For a moment, Greene hesitated. Jay Guillermo was in a bad place, and had been for a while, so Greene was reluctant to put an ax in his hands. But this was the kid who had briefly lived with Greene following his parents' divorce when he was three years old—with whom he had forged a relationship that resembled a father-son bond. Greene trusted Guillermo, so he retrieved his ax, one affixed with an aged, wooden handle.

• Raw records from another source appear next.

/-- A read-only register stores nothing (20_memory.md R83). -/
theorem State.writeReg_of_readOnly {r : Reg} (hr : r ∈ readOnlyRegs) (s : State) (v : Word) :
    s.writeReg r v = s := by
  simp only [readOnlyRegs, List.mem_cons, List.not_mem_nil, or_false] at hr
  rcases hr with rfl | rfl | rfl | rfl | rfl | rfl | rfl | rfl | rfl | rfl | rfl | rfl | rfl | rfl <;>
    rfl

/-- Settles O12. -/
theorem readOnlyRegisterWriteIsIgnored : Obligations.ReadOnlyRegisterWriteIsIgnored := by
  refine ⟨fun s r v rest hr hp => ?_, fun s rest hp => step_read32_reg (r := .cmd) hp⟩
  have hne : r ≠ .cmd := by rintro rfl; exact absurd hr (by decide)
  rw [step_write32_reg hne hp, State.writeReg_of_readOnly hr]
  rfl

/-- What a byte is after a word is stored little-endian at `k` (20_memory.md R74). -/
theorem State.readByte_memWrite_le32 (s : State) (k a : Nat) (v : Word) :
    (s.memWrite k (le32 v)).readByte a =
      if k ≤ a ∧ a < k + 4 then v.extractLsb' (8 * (a - k)) 8 else s.readByte a := by
  simp only [State.readByte_memWrite, length_le32, getElem_le32, dite_eq_ite]

/-- Settles O14. -/
theorem bufWriteLandsLittleEndian : Obligations.BufWriteLandsLittleEndian := by
  refine ⟨fun s k v rest hk hp => ?_, fun s k v rest hk h4 hp => ?_⟩
  · exact ⟨_, step_transact hp (route_write8 hk v) (by simp),
      fun a => State.readByte_writeByte { s with port := rest } k a v, rfl⟩
  · exact ⟨_, step_transact hp (route_write32_buf hk h4 v) (by simp),
      fun a => State.readByte_memWrite_le32 { s with port := rest } k a v, rfl⟩

/-- Byte `j` of the word read at `k` is the byte at `k + j` (20_memory.md R74). -/
theorem State.extractLsb'_wordOf_memRead (s : State) (k : Nat) {j : Nat} (hj : j < 4) :
    (wordOf (s.memRead k 4)).extractLsb' (8 * j) 8 = s.readByte (k + j) := by
  rw [← getElem_le32 _ j hj]
  simp only [le32_wordOf (State.length_memRead s k 4), State.getElem_memRead]

/-- Settles O15. -/
theorem bufReadIsLittleEndian : Obligations.BufReadIsLittleEndian := by
  refine ⟨fun s k rest hk hp => ?_, fun s k rest hk h4 hp => ?_⟩
  · exact step_transact hp (route_read8 hk) (by simp)
  · exact ⟨_, step_transact hp (route_read32_buf hk h4) (by simp),
      fun j hj => State.extractLsb'_wordOf_memRead s k hj⟩

/-! ### The errors of P_SEQ -/

/-- A command fails with the error of its first failing check (60_exceptions.md R256, R258). -/
theorem exec_of_firstFailure {i : Instr} {s : State} {e : ErrCode}
    (h : firstFailure (checksOf i s) = some e) : exec i s = .next (s.raise e) := by
  rw [exec_eq_command, command, h]; rfl

/-- A count is positive when its word is not 0. -/
theorem one_le_toNat_iff (n : Word) : 1 ≤ n.toNat ↔ n ≠ 0 := by
  rw [Nat.one_le_iff_ne_zero, ne_eq, ne_eq, ← BitVec.toNat_inj]; rfl

/-- Settles O36: P_SEQ's three checks fail in turn, and each failure records its code. -/
theorem pSeqErrorsComeInOrder : Obligations.PSeqErrorsComeInOrder := by
  refine fun s => ⟨fun h0 => ?_, fun h0 hv => ?_, fun h0 hv hr => ?_⟩
  · exact exec_of_firstFailure (e := .eCount) (by simp [checksOf, h0])
  · have hn := (one_le_toNat_iff _).2 h0
    exact exec_of_firstFailure (e := .eState) (by simp [checksOf, hn, hv])
  · have hn := (one_le_toNat_iff _).2 h0
    have hout := (inRange_eq_false_iff s.dst (4 * s.arg0.toNat)).2 hr
    exact exec_of_firstFailure (e := .eAddr) (by simp [checksOf, hn, hv, hout])

/-! ### The bytes that a command stores -/

/-- The string that a successful command stores from the start of its range on (20_memory.md R78). -/
def storedBytes (i : Instr) (s : State) : List Byte :=
  match i with
  | .pSeq => (Prng.advances s.arg0.toNat s.prng.resetGen).1.flatMap le32
  | .cEcbEnc => s.ks.encrypt (s.memRead s.src 8)
  | .cEcbDec => s.ks.decrypt (s.memRead s.src 8)
  | .cCbcEnc => cbcEncrypt s.ks s.prng.makeIV.1 (s.memRead s.src s.len)
  | .cCbcDec => s.cbcPlaintext.getD []
  | .nop | .clrerr | .sreset | .pInit | .pReset | .pNext | .pPeriod
  | .hInit | .hUpdate | .hFinal | .hDigest | .hVerify | .kDerive _ | .cSetkey _ _ _ => []

/-- A command changes BUF by storing that string there, and in no other way. -/
theorem effectOf_buf (i : Instr) (s : State) :
    (effectOf i s).buf = s.buf.putAll (writeRange i s).1 (storedBytes i s) := by
  cases i <;> rfl

/-- The string is as long as the range. -/
theorem length_storedBytes (i : Instr) (s : State) :
    (storedBytes i s).length = (writeRange i s).2 := by
  cases i with
  | pSeq => exact (length_flatMap_le32 _).trans (congrArg (4 * ·) (Prng.advances_spec _ _).1)
  | cCbcEnc =>
    exact (length_cbcEncrypt _ _ _).trans (congrArg payloadLength (State.length_memRead _ _ _))
  | _ => rfl

/-- A byte outside the range of a command is left by its effect. -/
theorem readByte_effectOf_outside {i : Instr} {s : State} {a : Nat}
    (h : ¬ inBytes (writeRange i s).1 (writeRange i s).2 a) :
    (effectOf i s).readByte a = s.readByte a :=
  State.readByte_of_buf (effectOf_buf i s) (effectOf_port i s).2.2 (by
    rw [length_storedBytes]; unfold inBytes at h; omega)

/-- A byte inside the range of a command is, after its effect, the byte of the string stored there. -/
theorem readByte_effectOf_inside {i : Instr} {s : State} {a : Nat}
    (h : inBytes (writeRange i s).1 (writeRange i s).2 a) :
    some ((effectOf i s).readByte a) = (storedBytes i s)[a - (writeRange i s).1]? := by
  obtain ⟨hle, hlt⟩ := h
  rw [← length_storedBytes] at hlt
  rw [State.readByte_congr (t := s.memWrite _ _) (effectOf_buf i s) (effectOf_port i s).2.2,
    State.readByte_memWrite, dif_pos ⟨hle, hlt⟩, List.getElem?_eq_getElem]

/-- Settles O26. -/
theorem commandsWriteOnlyTheirRange : Obligations.CommandsWriteOnlyTheirRange := by
  intro i s t h a ha
  rcases exec_cases i s with ⟨e, -, he⟩ | ⟨-, he⟩
  · obtain rfl := Host.Outcome.next.inj (he.symm.trans h)
    exact State.readByte_raise s e a
  · obtain rfl := Host.Outcome.next.inj (he.symm.trans h)
    exact readByte_effectOf_outside (ha.resolve_left Bool.false_ne_true)

/-! ### The bytes that a command reads -/

/-- The state with another BUF. -/
def State.setBuf (s : State) (m : Memory) : State := { s with buf := m }

/-- The string that a command reads (20_memory.md R78). -/
def sourceBytes (i : Instr) (s : State) : List Byte := s.memRead (readRange i s).1 (readRange i s).2

/-- A command that finds the same string finds the same plaintext in it. -/
theorem State.cbcPlaintext_setBuf {s : State} {m : Memory}
    (h : sourceBytes .cCbcDec (s.setBuf m) = sourceBytes .cCbcDec s) :
    (s.setBuf m).cbcPlaintext = s.cbcPlaintext :=
  congrArg (cbcDecrypt s.ks) h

That afternoon Greene watched Guillermo work, chopping down a pine tree that lined the edge of the property. In the days to come, Guillermo became increasingly methodical: He cut trees into 10-foot logs, each about a foot wide, and used pieces of wood as makeshift barbells. He squatted tree trunks and lunged across the yard with lumber balancing atop his shoulders. "He was doing basically any lift that he could," Greene says, "just to do something different."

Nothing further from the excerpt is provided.